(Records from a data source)

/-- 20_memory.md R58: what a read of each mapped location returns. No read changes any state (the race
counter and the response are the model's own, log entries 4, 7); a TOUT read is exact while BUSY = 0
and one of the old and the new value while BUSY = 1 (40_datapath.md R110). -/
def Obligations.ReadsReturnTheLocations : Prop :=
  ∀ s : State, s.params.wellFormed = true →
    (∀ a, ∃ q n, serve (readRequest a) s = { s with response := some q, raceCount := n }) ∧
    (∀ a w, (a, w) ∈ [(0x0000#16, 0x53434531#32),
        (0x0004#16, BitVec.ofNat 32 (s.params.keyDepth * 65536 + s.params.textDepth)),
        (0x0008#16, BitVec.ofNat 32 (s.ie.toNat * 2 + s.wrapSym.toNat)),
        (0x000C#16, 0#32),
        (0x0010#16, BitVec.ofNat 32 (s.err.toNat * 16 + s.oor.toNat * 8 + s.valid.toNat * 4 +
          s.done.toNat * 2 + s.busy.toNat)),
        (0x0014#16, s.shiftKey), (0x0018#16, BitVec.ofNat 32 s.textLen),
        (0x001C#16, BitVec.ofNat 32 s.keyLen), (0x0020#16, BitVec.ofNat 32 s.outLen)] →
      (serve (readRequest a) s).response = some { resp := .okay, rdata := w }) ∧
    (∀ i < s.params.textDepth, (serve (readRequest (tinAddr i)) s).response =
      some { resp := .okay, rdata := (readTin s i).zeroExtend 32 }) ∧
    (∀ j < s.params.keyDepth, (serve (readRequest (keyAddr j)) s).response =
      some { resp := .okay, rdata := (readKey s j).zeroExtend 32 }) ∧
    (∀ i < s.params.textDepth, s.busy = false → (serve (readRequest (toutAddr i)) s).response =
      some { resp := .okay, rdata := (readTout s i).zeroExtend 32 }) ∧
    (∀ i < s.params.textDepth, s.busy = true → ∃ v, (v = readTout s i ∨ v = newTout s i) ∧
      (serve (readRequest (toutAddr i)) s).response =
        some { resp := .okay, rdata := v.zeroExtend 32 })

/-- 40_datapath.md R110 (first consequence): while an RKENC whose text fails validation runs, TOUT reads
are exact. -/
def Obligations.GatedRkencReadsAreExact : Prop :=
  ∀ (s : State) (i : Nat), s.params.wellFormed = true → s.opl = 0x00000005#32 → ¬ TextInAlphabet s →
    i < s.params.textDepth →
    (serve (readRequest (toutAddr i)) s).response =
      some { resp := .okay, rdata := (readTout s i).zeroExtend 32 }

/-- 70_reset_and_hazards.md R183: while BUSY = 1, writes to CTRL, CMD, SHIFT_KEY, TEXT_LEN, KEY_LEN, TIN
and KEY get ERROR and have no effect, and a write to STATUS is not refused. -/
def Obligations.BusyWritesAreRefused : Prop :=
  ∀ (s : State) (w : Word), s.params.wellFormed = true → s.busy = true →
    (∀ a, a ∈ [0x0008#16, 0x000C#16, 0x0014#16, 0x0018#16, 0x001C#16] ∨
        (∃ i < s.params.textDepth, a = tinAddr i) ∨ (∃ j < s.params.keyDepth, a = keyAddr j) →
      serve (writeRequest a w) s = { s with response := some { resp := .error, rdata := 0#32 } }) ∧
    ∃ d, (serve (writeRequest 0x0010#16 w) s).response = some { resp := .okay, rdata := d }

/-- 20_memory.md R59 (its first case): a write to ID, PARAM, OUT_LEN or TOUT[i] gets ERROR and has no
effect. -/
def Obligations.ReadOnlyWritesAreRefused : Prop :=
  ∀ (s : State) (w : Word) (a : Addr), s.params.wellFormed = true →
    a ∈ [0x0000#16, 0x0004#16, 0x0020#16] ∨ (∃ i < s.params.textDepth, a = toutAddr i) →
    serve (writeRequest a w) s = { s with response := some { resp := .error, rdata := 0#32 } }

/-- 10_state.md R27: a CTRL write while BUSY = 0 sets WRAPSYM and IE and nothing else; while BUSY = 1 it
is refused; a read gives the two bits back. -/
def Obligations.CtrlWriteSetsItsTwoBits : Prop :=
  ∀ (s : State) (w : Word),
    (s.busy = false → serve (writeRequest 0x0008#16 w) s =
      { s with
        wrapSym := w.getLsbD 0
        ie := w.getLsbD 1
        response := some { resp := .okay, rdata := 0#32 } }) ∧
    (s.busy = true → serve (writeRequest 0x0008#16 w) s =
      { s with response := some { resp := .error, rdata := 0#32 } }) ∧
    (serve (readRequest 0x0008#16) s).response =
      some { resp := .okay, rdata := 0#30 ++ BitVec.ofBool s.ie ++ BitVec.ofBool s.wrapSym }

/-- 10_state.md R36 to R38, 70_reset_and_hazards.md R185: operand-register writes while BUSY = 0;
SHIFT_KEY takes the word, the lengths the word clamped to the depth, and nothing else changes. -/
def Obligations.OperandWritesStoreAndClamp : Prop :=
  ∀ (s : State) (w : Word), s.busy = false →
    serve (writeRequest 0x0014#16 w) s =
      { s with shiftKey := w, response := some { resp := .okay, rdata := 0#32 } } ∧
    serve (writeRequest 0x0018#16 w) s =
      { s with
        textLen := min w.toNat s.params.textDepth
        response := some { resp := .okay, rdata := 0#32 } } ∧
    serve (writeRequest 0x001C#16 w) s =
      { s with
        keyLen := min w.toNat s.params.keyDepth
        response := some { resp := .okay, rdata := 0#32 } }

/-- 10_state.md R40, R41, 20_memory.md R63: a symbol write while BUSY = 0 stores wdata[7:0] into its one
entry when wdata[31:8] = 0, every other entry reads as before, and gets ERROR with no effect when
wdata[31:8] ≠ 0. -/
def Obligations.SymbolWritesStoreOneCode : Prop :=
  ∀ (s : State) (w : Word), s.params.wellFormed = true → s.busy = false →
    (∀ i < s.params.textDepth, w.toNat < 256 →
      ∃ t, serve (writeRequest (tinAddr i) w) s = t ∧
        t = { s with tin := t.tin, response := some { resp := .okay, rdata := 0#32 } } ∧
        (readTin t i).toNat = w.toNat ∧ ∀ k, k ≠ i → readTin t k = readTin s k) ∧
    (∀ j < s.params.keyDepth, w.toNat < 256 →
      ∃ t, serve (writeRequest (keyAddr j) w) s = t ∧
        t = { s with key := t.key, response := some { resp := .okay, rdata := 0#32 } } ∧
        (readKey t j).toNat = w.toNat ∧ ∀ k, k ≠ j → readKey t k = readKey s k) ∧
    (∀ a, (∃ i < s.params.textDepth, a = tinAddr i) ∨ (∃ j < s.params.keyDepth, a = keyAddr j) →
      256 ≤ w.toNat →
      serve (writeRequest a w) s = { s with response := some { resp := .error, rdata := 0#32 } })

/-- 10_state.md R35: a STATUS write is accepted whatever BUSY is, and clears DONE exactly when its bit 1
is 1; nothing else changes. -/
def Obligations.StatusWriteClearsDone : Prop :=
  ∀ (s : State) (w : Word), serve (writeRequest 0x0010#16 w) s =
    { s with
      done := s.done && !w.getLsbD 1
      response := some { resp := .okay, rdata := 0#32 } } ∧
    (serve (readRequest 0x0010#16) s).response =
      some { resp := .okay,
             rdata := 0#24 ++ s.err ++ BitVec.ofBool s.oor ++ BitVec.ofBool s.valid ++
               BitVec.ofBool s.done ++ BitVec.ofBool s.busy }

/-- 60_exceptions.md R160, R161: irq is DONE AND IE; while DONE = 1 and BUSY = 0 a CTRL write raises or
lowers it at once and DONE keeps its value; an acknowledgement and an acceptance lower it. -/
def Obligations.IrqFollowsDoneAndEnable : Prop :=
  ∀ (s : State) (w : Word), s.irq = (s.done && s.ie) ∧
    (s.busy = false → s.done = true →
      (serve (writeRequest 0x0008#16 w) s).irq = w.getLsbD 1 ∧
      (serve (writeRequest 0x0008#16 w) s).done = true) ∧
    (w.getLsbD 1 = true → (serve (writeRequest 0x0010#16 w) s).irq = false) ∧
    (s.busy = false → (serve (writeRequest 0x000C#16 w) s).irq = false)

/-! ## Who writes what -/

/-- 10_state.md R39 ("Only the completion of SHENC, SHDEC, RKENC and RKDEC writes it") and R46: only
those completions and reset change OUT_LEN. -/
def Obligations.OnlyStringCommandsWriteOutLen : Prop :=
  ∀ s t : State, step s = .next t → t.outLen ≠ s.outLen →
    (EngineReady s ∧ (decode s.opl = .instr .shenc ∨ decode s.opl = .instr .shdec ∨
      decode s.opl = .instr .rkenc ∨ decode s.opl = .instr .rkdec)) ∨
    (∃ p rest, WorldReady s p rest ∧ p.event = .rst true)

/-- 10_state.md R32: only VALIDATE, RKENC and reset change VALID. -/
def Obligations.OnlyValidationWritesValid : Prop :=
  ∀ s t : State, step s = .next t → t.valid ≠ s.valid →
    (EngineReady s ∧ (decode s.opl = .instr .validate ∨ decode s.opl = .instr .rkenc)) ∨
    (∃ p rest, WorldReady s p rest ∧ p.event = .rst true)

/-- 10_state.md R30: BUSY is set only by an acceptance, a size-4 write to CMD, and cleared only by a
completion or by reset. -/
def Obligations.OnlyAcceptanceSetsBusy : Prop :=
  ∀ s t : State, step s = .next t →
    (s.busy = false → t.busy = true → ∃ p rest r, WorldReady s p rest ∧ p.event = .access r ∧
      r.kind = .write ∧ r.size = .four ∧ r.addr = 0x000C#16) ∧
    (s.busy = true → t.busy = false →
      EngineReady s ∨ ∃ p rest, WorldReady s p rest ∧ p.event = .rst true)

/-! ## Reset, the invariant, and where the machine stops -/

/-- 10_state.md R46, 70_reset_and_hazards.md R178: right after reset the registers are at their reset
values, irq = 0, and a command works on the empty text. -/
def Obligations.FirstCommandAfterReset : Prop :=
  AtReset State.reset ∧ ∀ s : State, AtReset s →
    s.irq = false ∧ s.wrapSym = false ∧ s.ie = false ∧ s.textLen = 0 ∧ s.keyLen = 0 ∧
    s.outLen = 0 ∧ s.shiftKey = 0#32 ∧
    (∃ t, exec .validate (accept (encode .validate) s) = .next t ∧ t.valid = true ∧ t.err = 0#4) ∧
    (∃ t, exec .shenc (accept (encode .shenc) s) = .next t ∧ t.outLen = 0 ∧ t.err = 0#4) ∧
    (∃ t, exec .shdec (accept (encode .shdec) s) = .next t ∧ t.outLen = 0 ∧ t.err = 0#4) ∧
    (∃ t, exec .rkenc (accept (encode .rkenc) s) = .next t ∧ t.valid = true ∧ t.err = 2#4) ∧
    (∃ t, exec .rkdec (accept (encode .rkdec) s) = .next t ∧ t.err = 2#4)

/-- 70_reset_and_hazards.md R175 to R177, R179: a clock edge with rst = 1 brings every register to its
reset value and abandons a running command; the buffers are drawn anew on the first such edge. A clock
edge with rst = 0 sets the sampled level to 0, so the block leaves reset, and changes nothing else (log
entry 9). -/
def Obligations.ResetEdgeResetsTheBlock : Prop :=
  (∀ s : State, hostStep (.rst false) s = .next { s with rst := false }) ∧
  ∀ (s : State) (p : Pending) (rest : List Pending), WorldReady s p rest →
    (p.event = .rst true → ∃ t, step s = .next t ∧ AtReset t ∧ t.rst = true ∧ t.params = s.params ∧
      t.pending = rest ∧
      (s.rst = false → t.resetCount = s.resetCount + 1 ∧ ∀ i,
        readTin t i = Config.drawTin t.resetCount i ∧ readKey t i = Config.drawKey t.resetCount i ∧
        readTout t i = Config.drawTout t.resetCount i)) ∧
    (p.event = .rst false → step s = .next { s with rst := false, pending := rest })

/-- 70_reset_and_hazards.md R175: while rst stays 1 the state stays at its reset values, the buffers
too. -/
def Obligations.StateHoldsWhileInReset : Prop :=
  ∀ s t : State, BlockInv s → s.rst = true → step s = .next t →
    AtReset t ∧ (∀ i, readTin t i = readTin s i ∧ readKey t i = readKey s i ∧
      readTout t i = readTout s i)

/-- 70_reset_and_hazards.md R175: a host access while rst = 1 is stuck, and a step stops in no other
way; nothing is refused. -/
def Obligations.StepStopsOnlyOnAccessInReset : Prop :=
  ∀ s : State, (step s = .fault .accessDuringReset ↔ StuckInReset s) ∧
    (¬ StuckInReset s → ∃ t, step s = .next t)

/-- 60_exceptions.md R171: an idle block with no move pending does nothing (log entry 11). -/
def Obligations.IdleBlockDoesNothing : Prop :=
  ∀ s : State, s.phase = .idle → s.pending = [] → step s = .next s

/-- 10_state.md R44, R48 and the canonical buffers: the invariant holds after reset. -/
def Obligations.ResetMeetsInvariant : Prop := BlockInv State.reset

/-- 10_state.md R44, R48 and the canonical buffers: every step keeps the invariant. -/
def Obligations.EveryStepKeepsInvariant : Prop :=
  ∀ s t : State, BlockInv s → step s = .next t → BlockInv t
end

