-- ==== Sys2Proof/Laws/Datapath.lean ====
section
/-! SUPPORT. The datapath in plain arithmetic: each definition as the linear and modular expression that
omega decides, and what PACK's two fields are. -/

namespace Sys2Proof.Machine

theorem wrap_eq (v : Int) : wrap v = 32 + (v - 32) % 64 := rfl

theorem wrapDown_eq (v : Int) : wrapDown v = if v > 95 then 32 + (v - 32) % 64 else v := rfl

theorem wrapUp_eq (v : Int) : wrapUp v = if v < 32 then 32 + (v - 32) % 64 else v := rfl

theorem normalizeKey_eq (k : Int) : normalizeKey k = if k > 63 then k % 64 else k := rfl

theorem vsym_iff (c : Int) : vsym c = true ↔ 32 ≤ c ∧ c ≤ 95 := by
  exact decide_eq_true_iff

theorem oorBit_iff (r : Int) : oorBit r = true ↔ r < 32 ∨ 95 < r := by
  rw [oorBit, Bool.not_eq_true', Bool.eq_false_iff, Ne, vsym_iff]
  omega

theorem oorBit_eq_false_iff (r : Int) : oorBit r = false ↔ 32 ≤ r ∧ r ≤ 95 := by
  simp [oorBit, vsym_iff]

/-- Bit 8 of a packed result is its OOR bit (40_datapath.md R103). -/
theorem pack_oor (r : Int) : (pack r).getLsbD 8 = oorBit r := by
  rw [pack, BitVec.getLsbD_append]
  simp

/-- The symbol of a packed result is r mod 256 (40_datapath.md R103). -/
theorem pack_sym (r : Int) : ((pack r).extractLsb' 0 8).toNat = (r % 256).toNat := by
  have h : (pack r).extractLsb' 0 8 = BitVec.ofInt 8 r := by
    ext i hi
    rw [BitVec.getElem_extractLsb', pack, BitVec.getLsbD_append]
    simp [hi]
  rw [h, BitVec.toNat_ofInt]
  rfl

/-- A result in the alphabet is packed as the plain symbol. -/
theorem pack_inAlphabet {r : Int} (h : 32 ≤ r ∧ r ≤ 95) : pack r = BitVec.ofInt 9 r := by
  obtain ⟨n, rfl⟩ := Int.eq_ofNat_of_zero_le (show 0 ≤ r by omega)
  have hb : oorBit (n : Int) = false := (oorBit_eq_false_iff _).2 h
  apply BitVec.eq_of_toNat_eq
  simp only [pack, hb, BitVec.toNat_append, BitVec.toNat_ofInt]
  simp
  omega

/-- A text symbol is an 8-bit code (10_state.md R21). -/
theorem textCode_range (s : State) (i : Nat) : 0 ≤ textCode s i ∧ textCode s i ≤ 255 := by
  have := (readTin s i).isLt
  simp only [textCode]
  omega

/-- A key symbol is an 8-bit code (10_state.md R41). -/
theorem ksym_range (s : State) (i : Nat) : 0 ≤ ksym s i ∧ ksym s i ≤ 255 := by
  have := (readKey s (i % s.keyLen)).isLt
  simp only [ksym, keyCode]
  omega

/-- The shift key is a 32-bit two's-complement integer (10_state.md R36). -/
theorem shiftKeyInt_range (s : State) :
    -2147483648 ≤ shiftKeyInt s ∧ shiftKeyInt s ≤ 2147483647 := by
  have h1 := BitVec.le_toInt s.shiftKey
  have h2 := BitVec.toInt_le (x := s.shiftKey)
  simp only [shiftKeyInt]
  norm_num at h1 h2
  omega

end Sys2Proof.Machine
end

## Task brief
Within the records, filter for lines that contain the word "readTin" and show each one.

## Task result
      some { resp := .okay, rdata := (readTin s i).zeroExtend 32 }) ∧
        (readTin t i).toNat = w.toNat ∧ ∀ k, k ≠ i → readTin t k = readTin s k) ∧
        readTin t i = Config.drawTin t.resetCount i ∧ readKey t i = Config.drawKey t.resetCount i ∧
    AtReset t ∧ (∀ i, readTin t i = readTin s i ∧ readKey t i = readKey s i ∧
  have := (readTin s i).isLt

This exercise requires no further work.